Health Care Reform

Floor Speech

Date: Sept. 8, 2009
Location: Washington, DC


Health Care Reform

Mr. BARTLETT. Madam Speaker, I believe that we can all agree the health care reform proposals ignited debates in homes and workplaces all over the country. The intense interest in health care policy by so many Americans made this August district work period unusually exciting. My offices were busy taking phone calls, e-mails, and having people drop by voicing their concerns. This healthy health care debate has led many Americans to become involved in politics for the first time.

Whenever we in Congress do something really important, we need to get outside the Beltway because that's where the great wisdom in our country lies. All of us in the Congress share three goals for health care reform legislation: We want to make health care insurance more affordable and accessible. We want to improve the quality of health care. We want to reduce the cost of health care. Where we disagree is how to accomplish these goals.

I would like to share some of what I did and learned concerning health care over the recess period. As a scientist and engineer, I seek out the facts to guide my decisions. I also earned my master's and doctorate degrees in human physiology, the basic medical science.

This training led me to a 20-year career teaching anatomy and physiology to both medical and nursing students. That's why one of the things I did and that my staff did was to read the House leadership bill, H.R. 3200, and the amendments by three House committees.

I'm very proud that so many of my constituents were also interested in learning what proposed health care reform bills would do and exactly what they say. That's why I posted on my Web site the House Majority Bill 3200 with information about the approved amendments.

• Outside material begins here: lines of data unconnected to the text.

-- ==== Sys2Proof/Tests/Slice0.lean ====
section
/-! SUPPORT. Small tests. Expected results come from the spec: the encodings of `30_encoding.md` and the vectors of
`95_test_vectors.md` (named in each comment). The last part shows a state and operands that meet the hypotheses of each
statement. -/

namespace Sys2Proof.Tests

open Machine

/-! ### Helpers -/

/-- The state after, if the outcome has one. -/
def after : Host.Outcome State Fault Refusal → Option State
  | .next s => some s
  | .fault _ => none
  | .refused _ => none

/-- The buffer of the vectors of Parts 4 and 7: `buf[i]` = i. -/
def countedBuf : Memory := (List.range 32).map fun k => (k, BitVec.ofNat 8 k)

/-- The start state of Parts 4 and 7. -/
def start : State := { State.reset with val := 0x1122334455667788#64, buf := countedBuf }

/-- A state with a value to calculate on. -/
def withVal (v : Word) : State := { State.reset with val := v }

/-- The six values of a message. -/
def withSix (a b c d e f : Word) : State :=
  { State.reset with pkg := a, mtype := b, mid := c, fwd := d, body := e, data := f }

/-- A buffer that holds the given bytes from offset 0 on, all of them available. -/
def received (bs : List Byte) : State :=
  { State.reset with buf := bs.zipIdx.map fun p => (p.2, p.1), blen := BitVec.ofNat 8 bs.length, val := 0x7777#64 }

/-- The first `n` bytes of the buffer. -/
def bytesOf (n : Nat) (s : State) : List Byte := (List.range n).map s.readByte

/-- The six values and the length. -/
def sevenOf (s : State) : List Word := [s.pkg, s.mtype, s.mid, s.fwd, s.body, s.data, s.res]

/-- The state with one transaction to perform. -/
def about (tx : HostTx) (s : State) : State := { s with pending := [tx] }

/-! ### Well-formedness: each check refuses an ill-formed term -/

theorem test_wf_width_cap_zero : Instr.wellFormed (.width false 0#4) = false := by decide
theorem test_wf_width_cap_nine : Instr.wellFormed (.width true 9#4) = false := by decide
theorem test_wf_fenc_width_nine : Instr.wellFormed (.fenc 0#8 9#4) = false := by decide
theorem test_wf_fdec_width_nine : Instr.wellFormed (.fdec 0#8 9#4) = false := by decide
theorem test_wf_reserved : Instr.wellFormed (.reservedOp7 0#13) = false := by decide
theorem test_wf_memory_order : Memory.wf [(1, 0#8), (0, 0#8)] = false := by decide
theorem test_wf_memory_repeat : Memory.wf [(1, 0#8), (1, 0#8)] = false := by decide
theorem test_wf_memory_range : Memory.wf [(32, 0#8)] = false := by decide

/-! ### Decoding: words written out bit by bit from R71, R72, R83, R85 (op z w off) -/

theorem test_decode_width : decode (.command 0b000_1_0111_00000000#64) = .ok (.width true 7#4) := by decide
theorem test_decode_zzenc : decode (.command 0b001_0_0000_00000000#64) = .ok .zzenc := by decide
theorem test_decode_zzdec : decode (.command 0b010_0_0000_00000000#64) = .ok .zzdec := by decide
theorem test_decode_fenc : decode (.command 0b011_0_0100_00000010#64) = .ok (.fenc 2#8 4#4) := by decide
theorem test_decode_fdec : decode (.command 0b100_0_1000_00011000#64) = .ok (.fdec 24#8 8#4) := by decide
theorem test_decode_build : decode (.command 0b101_0_0000_00000000#64) = .ok .build := by decide
theorem test_decode_parse : decode (.command 0b110_0_0000_00000000#64) = .ok .parse := by decide
theorem test_decode_reserved :
    decode (.command 0b111_0_0000_00000001#64) = .ok (.reservedOp7 1#13) := by decide
theorem test_decode_wmsgid : decode (.command 0b000_0_1000_00000000#64) = .ok (Instr.expand .wmsgid) := by decide
theorem test_decode_wmsgtype : decode (.command 0b000_0_0100_00000000#64) = .ok (Instr.expand .wmsgtype) := by decide
theorem test_decode_wfwd : decode (.command 0b000_1_0011_00000000#64) = .ok (Instr.expand .wfwd) := by decide
theorem test_decode_wbody : decode (.command 0b000_1_0011_00000000#64) = .ok (Instr.expand .wbody) := by decide
theorem test_decode_wdata : decode (.command 0b000_1_0111_00000000#64) = .ok (Instr.expand .wdata) := by decide
/-- B5's control word, `24 9A`. -/
theorem test_decode_hdrByte0 : decode (.wire0 0b0010_01_00#8) = .ok (.hdrByte0 2#4 1#2 0#2) := by decide
theorem test_decode_hdrByte1 : decode (.wire1 0b100_11_010#8) = .ok (.hdrByte1 4#3 3#2 2#3) := by decide
/-- C28, C8, C6, C16: each rejection by its name. -/
theorem test_decode_rejections :
    decode (.command 0x1A000#64) = .error .upperBits ∧ decode (.command 0x0801#64) = .error .mustBeZero ∧
    decode (.command 0x0900#64) = .error .cap ∧ decode (.command 0x6900#64) = .error .fieldWidth := by decide
/-- R88's table of words. -/
theorem test_encode_words :
    encode (.width true 3#4) = .command 0x1300#64 ∧ encode (.fenc 9#8 3#4) = .command 0x6309#64 ∧
    encode (.fdec 9#8 3#4) = .command 0x8309#64 ∧ encode .parse = .command 0xC000#64 := by decide
theorem test_table_words :
    decodeTableWord 16 0xA000 = some .build ∧ decodeTableWord 16 0xE000 = some (.reservedOp7 0#13) ∧
    decodeTableWord 16 0x3000 = none ∧ decodeTableWord 8 0xFF = some (.hdrByte0 15#4 3#2 3#2) := by decide
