-- ==== Sys2Proof/Machine/Library.lean ====
section
/-! DEFINITION. The entries of the resident routine library (R214 to R218, R624, R625). -/

namespace Sys2Proof.Machine

/-- A parameter of a routine (Table 06.12): its name, its KIND (0 count, 1 scratchpad byte address, 2 region number, 3 INT64
value, 4 FP32 value), MIN and MAX. -/
structure RoutineParam where
  name : String
  kind : Nat
  lo : Nat
  hi : Nat
  deriving DecidableEq, Repr

/-- An access stream of a routine (R625): KIND (0 read, 1 write, 2 merge write), the parameter register that holds the base
address, LINES, and the expressions START, COUNT, CADENCE and STRIDE. -/
structure RoutineAccess where
  kind : Nat
  base : Nat
  lines : Nat
  start : String
  count : String
  cadence : String
  stride : String
  deriving DecidableEq, Repr

/-- A routine of the library directory (R624): its parameters stand in G20 upward, and `cycles` is the expression of its
cycle count. -/
structure Routine where
  id : BitVec 16
  name : String
  /-- [0] matrix array; [1] vector engine; [2] reduction unit. -/
  engines : BitVec 3
  loops : Nat
  params : List RoutineParam
  cycles : String
  accesses : List RoutineAccess
  deriving DecidableEq, Repr

end Sys2Proof.Machine
end

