-- ==== Sys2Proof/Machine/State.lean ====
section
/-! DEFINITION. The state of the module as plain data: the eight compute dies' tiles, the networks'
messages in flight, the 32 stacks with their controllers and update engines, the ports, the pair, the
domain, the clocks, the host interface, the registers of BAR0, the management processor's stores and the
supply, with the queue of waiting commands. Maps are sparse (`SMap`): an unlisted key reads as the default
that the accessors of Machine/Ops.lean give it. -/

namespace Sys2Proof.Machine

/-! ### A tile -/

/-- The sequencer registers of Table 06.2. V holds lane i of register r at key r × 256 + i. -/
structure Regs where
  g : SMap DWord
  p : SMap DWord
  v : SMap Word
  m : SMap (BitVec 256)
  l : SMap Word
  deriving DecidableEq, Repr

/-- An active hardware loop (R208 to R213): the body's bundles, the latched count and the iteration index. -/
structure LoopFrame where
  first : Word
  last : Word
  count : Word
  index : Word
  deriving DecidableEq, Repr

/-- A resident routine in progress (R215): its ID, its parameters G20 to G31, the run cycle of its call and its cycle
count C. -/
structure RoutineRun where
  id : BitVec 16
  params : List DWord
  call : Nat
  cycles : Nat
  deriving DecidableEq, Repr

/-- The condition of a wait point (Table 06.1, Table 08.2). -/
inductive WaitCond where
  | sem (s : Fin 64) (v : BitVec 16)
  /-- A WAIT with TAKE, which must also find its value as it issues (R295). -/
  | take (s : Fin 64) (v : BitVec 16)
  | message (ep : Fin 64)
  | credit (ep : Fin 64)
  | arrived (ep : Fin 64) (slot : Nat) (k : Nat)
  | barrier (b : Fin 16)
  | watch (h : Fin 32)
  deriving DecidableEq, Repr

/-- A wait that holds the tile's next bundle (R206). `since` and `sinceMt` are the run cycle and meridian at
which the block began, `gated` says the clocks are gated and `waking` that this is the wake cc (R306), `ready` that
the condition held at the start of the cc, `hung` that its HANG was raised (R315). -/
structure Blocked where
  wp : Fin 1024
  cond : WaitCond
  bundle : Word
  since : DWord
  sinceMt : DWord
  gated : Bool
  waking : Bool
  ready : Bool
  hung : Bool
  deriving DecidableEq, Repr

/-- A block that may become a HANG (R315): the run cycle and the meridian at which it began, and whether its HANG
was raised. -/
structure BlockTime where
  cycle : DWord
  mt : DWord
  hung : Bool
  deriving DecidableEq, Repr

/-- Where a feed takes its rows, with its parameters sampled (Table 04.6). -/
inductive FeedFrom where
  | rows (addr stride : Nat) (region : Fin 64)
  | endpoint (ep : Fin 64)
  | walk (w : Walk) (addr : Nat)
  deriving DecidableEq, Repr

/-- Where a drain delivers its rows, with its parameters sampled (R154). -/
inductive DrainTo where
  | scratch (addr : Nat) (region : Fin 64)
  | vector
  | endpoint (ep : Fin 64)
  deriving DecidableEq, Repr

/-- An array operation with its parameters sampled (R138): register operands already read. -/
inductive ArrayOp where
  | setMode (a : ModeArg)
  | load (addr stride scaleAddr : Nat) (k : Nat) (diagonal : Bool) (region : Fin 64)
  | feed (src : FeedFrom) (m base chunk : Nat) (overwrite : Bool) (pass : Nat)
  | finish (base rows n : Nat)
  | drain (base rows : Nat) (fmt : Fmt) (dest : DrainTo)
  deriving DecidableEq, Repr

I also posted on my Web site an alternative bill that I support, H.R. 3400, the Empowering Patients First Act, developed out of suggestions by my colleagues in the Republican Study Committee. For those constituents without computer access, I provided hard copies of these bills to eight libraries and my four district offices.

Besides reading legislation, I also engaged in a lot of listening and dialogue. I visited with local doctors in my district to get their perspective about health care.

At the recommendation of one of my constituents, Dr. John Vitarello, who is a cardiologist who practices at Frederick Memorial Hospital in my district, I toured the cardiac catherization ``cath'' labs at Washington Adventist Hospital on August 27. I was invited to tour the lab by Dr. Mark Turco, an interventional cardiologist. Dr. Turco is also a leader of the three-member physician team from Washington Adventist Hospital which volunteered to supervise and assist a joint training venture for physicians in Frederick Memorial Hospital so they could also perform innovative procedures in cath labs that shorten patients' recoveries and hospital stays compared to traditional surgical repairs.

While I was there in scrubs and mask, I observed a procedure called an endograft. An endograft is an innovative procedure in this case used to repair an aneurysm in the patient's aorta.

In the image-guided endovascular repair, a stent graft, a woven polyester tube with a metallic skeleton, was compressed inside a carrier catheter. While viewed on an x-ray monitor, the endograft was inserted through a small incision in the patient's groin and threaded through the catheter through arteries to the site of the aneurysm. The stent graft was then placed across the aneurysm and released. As the stent graft expanded, it gripped the normal arterial wall on both ends of the aneurysm, bypassing the bulge from the inside.

As I observed this procedure, I marveled at both the advances of our medical research and technology as well as the dedication in caring for human lives represented by this joint venture between Frederick Memorial Hospital and Washington Adventist Hospital. This procedure cuts down the recovery time for patients as well as the time required for patients to be in the hospital.

One of my greatest concerns about health care reform is that we don't curtail the innovations in health care that are invented predominantly here in the United States.

There is also a lot of concern about competition in health care. Competition is important. Competition always does two things: It drives down costs and increases quality. However, there is also a lot of cooperation in medical care today. Here, I observed physicians at one hospital helping physicians at another local hospital to increase the availability, the competition, for innovative medical treatments that benefit patients with improved outcome and less time in the hospital.

I am 83 years old. I have seen in my own career and life and that of my family that innovation in modern medicine, American style, moves at an astonishing speed. It is this innovation that has so improved the quality of our lives as well as extending the lifespans of Americans.

By far, the most enlightening and informative exercise was three nights of teletownhalls that I held during the break. On two nights, Dr. John Vitarello joined me as a guest for these townhall meetings. Over 180,000 telephone calls were placed; almost 20,000 people were home and listened to some part of the townhall.

Madam Speaker, I believe that the prescription for health care reform in the present bill will make it worse and more expensive. These changes are the opposite of what we need and Americans want.